Your objective -> Starting with the line that contains "b with last2" and stopping after the line that contains "let tail := (c.tail + 1) % size", return each line below exactly as written, with no others.

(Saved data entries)
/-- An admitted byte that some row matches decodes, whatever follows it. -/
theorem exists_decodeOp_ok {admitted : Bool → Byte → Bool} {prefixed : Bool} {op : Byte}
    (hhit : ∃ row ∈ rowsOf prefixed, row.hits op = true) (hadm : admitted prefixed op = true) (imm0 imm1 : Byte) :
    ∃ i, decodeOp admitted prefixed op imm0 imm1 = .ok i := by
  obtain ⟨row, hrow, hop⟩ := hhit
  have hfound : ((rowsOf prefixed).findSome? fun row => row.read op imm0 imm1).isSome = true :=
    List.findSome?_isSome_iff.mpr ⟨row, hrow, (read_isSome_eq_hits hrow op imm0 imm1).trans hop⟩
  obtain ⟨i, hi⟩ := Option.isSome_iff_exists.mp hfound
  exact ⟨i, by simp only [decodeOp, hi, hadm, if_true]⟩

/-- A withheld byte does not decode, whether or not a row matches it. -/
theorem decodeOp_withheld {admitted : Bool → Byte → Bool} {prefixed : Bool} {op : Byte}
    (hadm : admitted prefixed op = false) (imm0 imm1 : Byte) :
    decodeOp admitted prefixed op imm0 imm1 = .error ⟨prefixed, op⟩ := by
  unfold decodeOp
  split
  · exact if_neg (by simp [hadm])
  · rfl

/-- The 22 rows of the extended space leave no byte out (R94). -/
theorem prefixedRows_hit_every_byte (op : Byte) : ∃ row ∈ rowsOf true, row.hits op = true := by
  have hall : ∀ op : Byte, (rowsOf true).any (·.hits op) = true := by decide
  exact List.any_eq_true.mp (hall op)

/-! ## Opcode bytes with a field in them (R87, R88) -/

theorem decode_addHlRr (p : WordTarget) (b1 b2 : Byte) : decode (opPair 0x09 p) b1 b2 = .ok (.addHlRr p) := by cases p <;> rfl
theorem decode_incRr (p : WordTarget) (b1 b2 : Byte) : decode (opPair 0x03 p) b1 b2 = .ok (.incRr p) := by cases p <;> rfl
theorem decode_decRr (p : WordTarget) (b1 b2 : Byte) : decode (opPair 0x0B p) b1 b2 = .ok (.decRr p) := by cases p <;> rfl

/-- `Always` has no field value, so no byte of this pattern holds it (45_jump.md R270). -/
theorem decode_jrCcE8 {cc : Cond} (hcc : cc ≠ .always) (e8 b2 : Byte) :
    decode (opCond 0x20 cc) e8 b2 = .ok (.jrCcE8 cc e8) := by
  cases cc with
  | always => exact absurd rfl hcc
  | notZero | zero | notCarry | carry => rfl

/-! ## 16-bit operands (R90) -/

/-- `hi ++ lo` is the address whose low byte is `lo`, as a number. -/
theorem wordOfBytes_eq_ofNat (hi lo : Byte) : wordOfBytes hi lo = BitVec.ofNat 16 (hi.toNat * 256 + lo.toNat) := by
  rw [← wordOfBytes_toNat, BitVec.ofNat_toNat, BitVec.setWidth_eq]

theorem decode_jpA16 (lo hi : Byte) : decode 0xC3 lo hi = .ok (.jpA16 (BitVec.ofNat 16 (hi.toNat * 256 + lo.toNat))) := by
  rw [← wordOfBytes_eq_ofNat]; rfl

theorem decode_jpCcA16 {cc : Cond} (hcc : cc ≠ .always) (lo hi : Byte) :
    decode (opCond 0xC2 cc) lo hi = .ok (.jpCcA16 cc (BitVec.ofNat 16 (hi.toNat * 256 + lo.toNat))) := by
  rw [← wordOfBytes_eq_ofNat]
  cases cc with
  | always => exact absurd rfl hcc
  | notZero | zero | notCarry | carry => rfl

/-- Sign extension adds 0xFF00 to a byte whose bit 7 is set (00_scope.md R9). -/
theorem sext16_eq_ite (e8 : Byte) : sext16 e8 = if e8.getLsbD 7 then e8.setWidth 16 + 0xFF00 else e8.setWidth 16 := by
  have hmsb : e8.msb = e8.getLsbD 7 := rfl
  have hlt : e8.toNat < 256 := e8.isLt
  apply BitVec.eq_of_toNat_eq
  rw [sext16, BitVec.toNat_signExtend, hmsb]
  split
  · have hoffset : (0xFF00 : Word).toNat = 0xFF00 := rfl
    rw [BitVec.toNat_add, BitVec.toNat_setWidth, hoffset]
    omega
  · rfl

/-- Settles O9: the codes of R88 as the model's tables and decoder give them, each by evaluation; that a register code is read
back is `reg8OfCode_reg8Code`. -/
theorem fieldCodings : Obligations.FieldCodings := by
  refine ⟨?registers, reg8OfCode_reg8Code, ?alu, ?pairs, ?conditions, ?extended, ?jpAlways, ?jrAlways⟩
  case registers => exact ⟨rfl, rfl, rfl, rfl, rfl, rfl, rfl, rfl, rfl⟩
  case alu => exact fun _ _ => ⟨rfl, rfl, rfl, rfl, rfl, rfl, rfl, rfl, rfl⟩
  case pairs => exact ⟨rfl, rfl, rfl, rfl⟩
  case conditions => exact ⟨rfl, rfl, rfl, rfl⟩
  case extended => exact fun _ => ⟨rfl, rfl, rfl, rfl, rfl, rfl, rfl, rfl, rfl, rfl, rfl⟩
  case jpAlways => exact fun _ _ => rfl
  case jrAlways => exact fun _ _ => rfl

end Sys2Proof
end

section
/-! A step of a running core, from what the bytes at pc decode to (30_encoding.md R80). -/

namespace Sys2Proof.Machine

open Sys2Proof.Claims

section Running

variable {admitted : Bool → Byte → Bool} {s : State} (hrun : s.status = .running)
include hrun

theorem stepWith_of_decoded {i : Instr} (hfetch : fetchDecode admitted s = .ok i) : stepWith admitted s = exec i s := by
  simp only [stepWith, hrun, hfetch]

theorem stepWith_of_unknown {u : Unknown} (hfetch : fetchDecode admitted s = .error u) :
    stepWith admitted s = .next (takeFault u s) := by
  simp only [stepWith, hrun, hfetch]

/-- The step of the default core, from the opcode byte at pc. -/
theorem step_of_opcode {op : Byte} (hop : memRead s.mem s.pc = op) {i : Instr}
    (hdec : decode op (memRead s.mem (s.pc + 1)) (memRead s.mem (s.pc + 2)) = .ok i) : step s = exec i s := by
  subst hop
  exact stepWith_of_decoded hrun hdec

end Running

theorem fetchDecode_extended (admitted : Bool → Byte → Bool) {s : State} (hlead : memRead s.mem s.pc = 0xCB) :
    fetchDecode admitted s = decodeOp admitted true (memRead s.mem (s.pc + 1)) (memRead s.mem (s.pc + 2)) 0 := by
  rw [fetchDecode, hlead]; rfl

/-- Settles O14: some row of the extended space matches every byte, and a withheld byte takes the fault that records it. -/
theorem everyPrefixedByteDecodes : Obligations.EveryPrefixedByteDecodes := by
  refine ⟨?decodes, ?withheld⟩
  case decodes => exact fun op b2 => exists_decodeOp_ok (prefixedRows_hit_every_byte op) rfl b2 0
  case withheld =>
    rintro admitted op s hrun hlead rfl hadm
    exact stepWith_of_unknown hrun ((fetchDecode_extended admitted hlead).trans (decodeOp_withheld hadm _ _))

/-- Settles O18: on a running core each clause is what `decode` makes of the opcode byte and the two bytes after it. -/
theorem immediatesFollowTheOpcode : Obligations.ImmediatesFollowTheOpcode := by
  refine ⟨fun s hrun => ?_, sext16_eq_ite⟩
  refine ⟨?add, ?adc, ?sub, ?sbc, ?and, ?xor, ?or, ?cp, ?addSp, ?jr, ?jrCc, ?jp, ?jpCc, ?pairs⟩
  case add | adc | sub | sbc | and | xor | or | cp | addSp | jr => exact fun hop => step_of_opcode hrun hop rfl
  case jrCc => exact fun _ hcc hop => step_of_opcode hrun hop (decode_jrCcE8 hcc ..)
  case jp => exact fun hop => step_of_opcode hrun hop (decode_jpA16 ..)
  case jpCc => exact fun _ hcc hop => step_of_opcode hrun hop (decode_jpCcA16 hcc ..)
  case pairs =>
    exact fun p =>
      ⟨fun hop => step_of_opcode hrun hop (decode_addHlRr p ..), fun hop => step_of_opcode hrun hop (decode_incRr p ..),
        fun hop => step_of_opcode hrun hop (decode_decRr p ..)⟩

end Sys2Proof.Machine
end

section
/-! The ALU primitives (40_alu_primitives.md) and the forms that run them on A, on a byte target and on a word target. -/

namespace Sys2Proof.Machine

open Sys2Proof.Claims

==

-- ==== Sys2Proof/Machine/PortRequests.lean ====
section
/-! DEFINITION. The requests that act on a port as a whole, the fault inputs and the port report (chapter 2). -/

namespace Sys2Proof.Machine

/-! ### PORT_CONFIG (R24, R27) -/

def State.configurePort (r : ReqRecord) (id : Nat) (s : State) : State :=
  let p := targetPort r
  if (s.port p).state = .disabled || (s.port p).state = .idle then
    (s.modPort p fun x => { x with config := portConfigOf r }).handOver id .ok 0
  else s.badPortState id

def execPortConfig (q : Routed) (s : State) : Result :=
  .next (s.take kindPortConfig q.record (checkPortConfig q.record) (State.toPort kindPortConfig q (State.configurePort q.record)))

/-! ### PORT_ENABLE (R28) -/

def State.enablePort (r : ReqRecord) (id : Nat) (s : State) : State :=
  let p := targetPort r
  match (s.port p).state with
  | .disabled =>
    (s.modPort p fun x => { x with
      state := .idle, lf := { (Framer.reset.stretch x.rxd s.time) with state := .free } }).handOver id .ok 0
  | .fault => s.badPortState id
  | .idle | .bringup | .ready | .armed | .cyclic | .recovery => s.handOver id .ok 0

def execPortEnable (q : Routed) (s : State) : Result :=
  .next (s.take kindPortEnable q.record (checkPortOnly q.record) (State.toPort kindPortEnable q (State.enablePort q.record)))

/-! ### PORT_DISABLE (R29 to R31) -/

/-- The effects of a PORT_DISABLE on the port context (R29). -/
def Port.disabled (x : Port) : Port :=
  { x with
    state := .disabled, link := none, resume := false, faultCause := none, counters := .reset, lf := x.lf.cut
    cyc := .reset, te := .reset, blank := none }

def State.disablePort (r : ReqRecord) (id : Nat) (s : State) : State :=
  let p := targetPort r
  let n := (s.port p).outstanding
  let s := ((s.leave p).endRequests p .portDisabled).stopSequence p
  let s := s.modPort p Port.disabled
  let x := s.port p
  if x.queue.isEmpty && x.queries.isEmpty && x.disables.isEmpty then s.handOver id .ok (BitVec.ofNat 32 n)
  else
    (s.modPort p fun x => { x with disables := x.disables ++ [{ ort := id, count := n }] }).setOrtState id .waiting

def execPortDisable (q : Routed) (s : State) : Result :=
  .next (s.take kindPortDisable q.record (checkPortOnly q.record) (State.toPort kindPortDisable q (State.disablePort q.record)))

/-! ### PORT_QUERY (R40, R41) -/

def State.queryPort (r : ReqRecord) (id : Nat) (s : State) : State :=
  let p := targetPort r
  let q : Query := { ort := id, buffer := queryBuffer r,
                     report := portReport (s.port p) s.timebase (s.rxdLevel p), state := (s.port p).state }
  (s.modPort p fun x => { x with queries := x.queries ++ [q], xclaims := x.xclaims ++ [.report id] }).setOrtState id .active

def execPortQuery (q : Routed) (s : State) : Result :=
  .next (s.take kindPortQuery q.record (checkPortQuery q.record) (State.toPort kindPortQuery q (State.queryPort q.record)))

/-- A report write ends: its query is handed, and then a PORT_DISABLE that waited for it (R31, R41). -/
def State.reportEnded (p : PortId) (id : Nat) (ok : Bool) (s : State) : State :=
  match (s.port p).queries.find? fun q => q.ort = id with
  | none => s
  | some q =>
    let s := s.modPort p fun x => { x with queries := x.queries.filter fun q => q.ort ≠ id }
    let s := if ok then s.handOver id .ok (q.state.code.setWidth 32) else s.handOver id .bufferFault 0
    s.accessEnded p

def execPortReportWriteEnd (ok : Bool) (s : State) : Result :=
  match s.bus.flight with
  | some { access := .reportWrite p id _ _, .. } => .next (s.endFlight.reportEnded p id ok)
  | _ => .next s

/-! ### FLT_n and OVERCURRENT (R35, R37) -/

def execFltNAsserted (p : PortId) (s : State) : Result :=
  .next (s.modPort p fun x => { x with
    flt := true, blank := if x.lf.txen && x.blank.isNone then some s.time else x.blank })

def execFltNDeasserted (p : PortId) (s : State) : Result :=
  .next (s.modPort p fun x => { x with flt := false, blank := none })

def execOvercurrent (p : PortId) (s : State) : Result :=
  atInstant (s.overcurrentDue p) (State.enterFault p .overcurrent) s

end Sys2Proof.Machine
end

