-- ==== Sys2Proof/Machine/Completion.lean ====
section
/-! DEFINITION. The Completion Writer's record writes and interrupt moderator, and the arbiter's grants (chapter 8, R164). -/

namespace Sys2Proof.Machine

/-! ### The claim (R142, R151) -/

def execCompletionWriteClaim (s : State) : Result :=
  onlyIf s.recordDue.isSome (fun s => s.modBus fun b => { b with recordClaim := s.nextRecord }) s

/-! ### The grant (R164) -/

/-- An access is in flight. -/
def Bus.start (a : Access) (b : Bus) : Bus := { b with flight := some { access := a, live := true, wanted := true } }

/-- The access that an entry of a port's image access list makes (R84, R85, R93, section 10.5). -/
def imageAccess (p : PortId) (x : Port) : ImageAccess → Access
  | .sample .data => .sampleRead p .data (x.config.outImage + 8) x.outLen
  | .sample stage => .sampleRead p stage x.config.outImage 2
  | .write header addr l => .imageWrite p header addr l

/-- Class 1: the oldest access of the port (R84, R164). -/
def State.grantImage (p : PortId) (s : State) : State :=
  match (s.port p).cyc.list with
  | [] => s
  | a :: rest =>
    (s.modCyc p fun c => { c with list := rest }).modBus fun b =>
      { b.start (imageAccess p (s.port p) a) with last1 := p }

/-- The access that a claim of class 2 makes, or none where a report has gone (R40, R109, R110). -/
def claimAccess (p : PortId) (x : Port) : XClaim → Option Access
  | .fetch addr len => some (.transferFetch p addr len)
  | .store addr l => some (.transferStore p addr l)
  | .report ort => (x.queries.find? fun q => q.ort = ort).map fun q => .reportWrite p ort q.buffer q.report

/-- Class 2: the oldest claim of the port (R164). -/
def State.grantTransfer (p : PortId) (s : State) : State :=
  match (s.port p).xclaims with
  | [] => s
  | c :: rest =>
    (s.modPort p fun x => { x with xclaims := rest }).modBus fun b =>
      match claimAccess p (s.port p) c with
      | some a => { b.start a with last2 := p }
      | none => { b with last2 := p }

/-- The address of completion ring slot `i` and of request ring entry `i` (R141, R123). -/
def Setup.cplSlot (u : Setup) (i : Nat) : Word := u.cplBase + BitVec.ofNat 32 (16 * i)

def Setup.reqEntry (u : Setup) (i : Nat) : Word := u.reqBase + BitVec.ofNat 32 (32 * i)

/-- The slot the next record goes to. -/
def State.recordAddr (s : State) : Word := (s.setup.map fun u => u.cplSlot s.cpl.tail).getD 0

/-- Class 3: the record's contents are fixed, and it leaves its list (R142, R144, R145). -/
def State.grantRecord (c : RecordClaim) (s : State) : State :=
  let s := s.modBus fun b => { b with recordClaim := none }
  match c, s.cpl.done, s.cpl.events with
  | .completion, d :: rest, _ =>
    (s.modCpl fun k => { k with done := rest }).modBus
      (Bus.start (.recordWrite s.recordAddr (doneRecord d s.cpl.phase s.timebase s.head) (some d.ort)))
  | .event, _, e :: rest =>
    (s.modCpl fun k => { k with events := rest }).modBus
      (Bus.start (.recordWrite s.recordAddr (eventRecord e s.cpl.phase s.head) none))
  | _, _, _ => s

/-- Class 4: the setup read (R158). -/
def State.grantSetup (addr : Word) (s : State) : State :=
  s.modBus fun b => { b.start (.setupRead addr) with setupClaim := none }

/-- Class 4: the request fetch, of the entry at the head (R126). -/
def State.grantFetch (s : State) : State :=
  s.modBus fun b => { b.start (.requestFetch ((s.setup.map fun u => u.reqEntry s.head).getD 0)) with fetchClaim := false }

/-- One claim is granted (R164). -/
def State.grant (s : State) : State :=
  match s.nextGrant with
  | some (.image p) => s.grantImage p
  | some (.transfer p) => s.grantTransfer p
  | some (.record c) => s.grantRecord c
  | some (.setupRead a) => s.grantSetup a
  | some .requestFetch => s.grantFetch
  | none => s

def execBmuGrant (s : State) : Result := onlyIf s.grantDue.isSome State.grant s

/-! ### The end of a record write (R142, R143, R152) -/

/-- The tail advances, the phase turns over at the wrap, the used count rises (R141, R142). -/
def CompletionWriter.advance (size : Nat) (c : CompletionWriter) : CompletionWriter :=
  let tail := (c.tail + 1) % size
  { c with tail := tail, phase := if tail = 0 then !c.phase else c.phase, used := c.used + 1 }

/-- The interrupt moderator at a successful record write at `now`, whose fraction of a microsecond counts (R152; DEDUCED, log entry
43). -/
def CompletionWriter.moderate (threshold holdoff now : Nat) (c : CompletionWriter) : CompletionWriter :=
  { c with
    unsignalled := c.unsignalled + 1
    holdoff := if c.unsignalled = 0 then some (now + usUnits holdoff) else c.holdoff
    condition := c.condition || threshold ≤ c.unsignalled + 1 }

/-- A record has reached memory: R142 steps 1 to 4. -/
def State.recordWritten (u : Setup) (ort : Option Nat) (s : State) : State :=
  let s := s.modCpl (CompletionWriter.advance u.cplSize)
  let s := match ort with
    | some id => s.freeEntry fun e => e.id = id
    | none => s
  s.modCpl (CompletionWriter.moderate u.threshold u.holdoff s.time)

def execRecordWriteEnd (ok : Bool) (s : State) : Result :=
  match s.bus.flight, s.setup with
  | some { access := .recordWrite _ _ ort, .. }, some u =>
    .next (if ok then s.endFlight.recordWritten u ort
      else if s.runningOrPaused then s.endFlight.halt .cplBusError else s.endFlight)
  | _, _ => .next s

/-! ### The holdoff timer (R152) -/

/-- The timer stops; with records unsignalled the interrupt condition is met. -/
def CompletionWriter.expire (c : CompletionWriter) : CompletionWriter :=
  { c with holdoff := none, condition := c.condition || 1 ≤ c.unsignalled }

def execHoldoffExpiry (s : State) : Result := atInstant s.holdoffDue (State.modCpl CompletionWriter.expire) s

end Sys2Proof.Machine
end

Task output ->
      | none => { b with last2 := p }

/-- The address of completion ring slot `i` and of request ring entry `i` (R141, R123). -/
def Setup.cplSlot (u : Setup) (i : Nat) : Word := u.cplBase + BitVec.ofNat 32 (16 * i)

def Setup.reqEntry (u : Setup) (i : Nat) : Word := u.reqBase + BitVec.ofNat 32 (32 * i)

/-- The slot the next record goes to. -/
def State.recordAddr (s : State) : Word := (s.setup.map fun u => u.cplSlot s.cpl.tail).getD 0

/-- Class 3: the record's contents are fixed, and it leaves its list (R142, R144, R145). -/
def State.grantRecord (c : RecordClaim) (s : State) : State :=
  let s := s.modBus fun b => { b with recordClaim := none }
  match c, s.cpl.done, s.cpl.events with
  | .completion, d :: rest, _ =>
    (s.modCpl fun k => { k with done := rest }).modBus
      (Bus.start (.recordWrite s.recordAddr (doneRecord d s.cpl.phase s.timebase s.head) (some d.ort)))
  | .event, _, e :: rest =>
    (s.modCpl fun k => { k with events := rest }).modBus
      (Bus.start (.recordWrite s.recordAddr (eventRecord e s.cpl.phase s.head) none))
  | _, _, _ => s

/-- Class 4: the setup read (R158). -/
def State.grantSetup (addr : Word) (s : State) : State :=
  s.modBus fun b => { b.start (.setupRead addr) with setupClaim := none }

/-- Class 4: the request fetch, of the entry at the head (R126). -/
def State.grantFetch (s : State) : State :=
  s.modBus fun b => { b.start (.requestFetch ((s.setup.map fun u => u.reqEntry s.head).getD 0)) with fetchClaim := false }

/-- One claim is granted (R164). -/
def State.grant (s : State) : State :=
  match s.nextGrant with
  | some (.image p) => s.grantImage p
  | some (.transfer p) => s.grantTransfer p
  | some (.record c) => s.grantRecord c
  | some (.setupRead a) => s.grantSetup a
  | some .requestFetch => s.grantFetch
  | none => s

def execBmuGrant (s : State) : Result := onlyIf s.grantDue.isSome State.grant s

/-! ### The end of a record write (R142, R143, R152) -/

/-- The tail advances, the phase turns over at the wrap, the used count rises (R141, R142). -/
def CompletionWriter.advance (size : Nat) (c : CompletionWriter) : CompletionWriter :=
  let tail := (c.tail + 1) % size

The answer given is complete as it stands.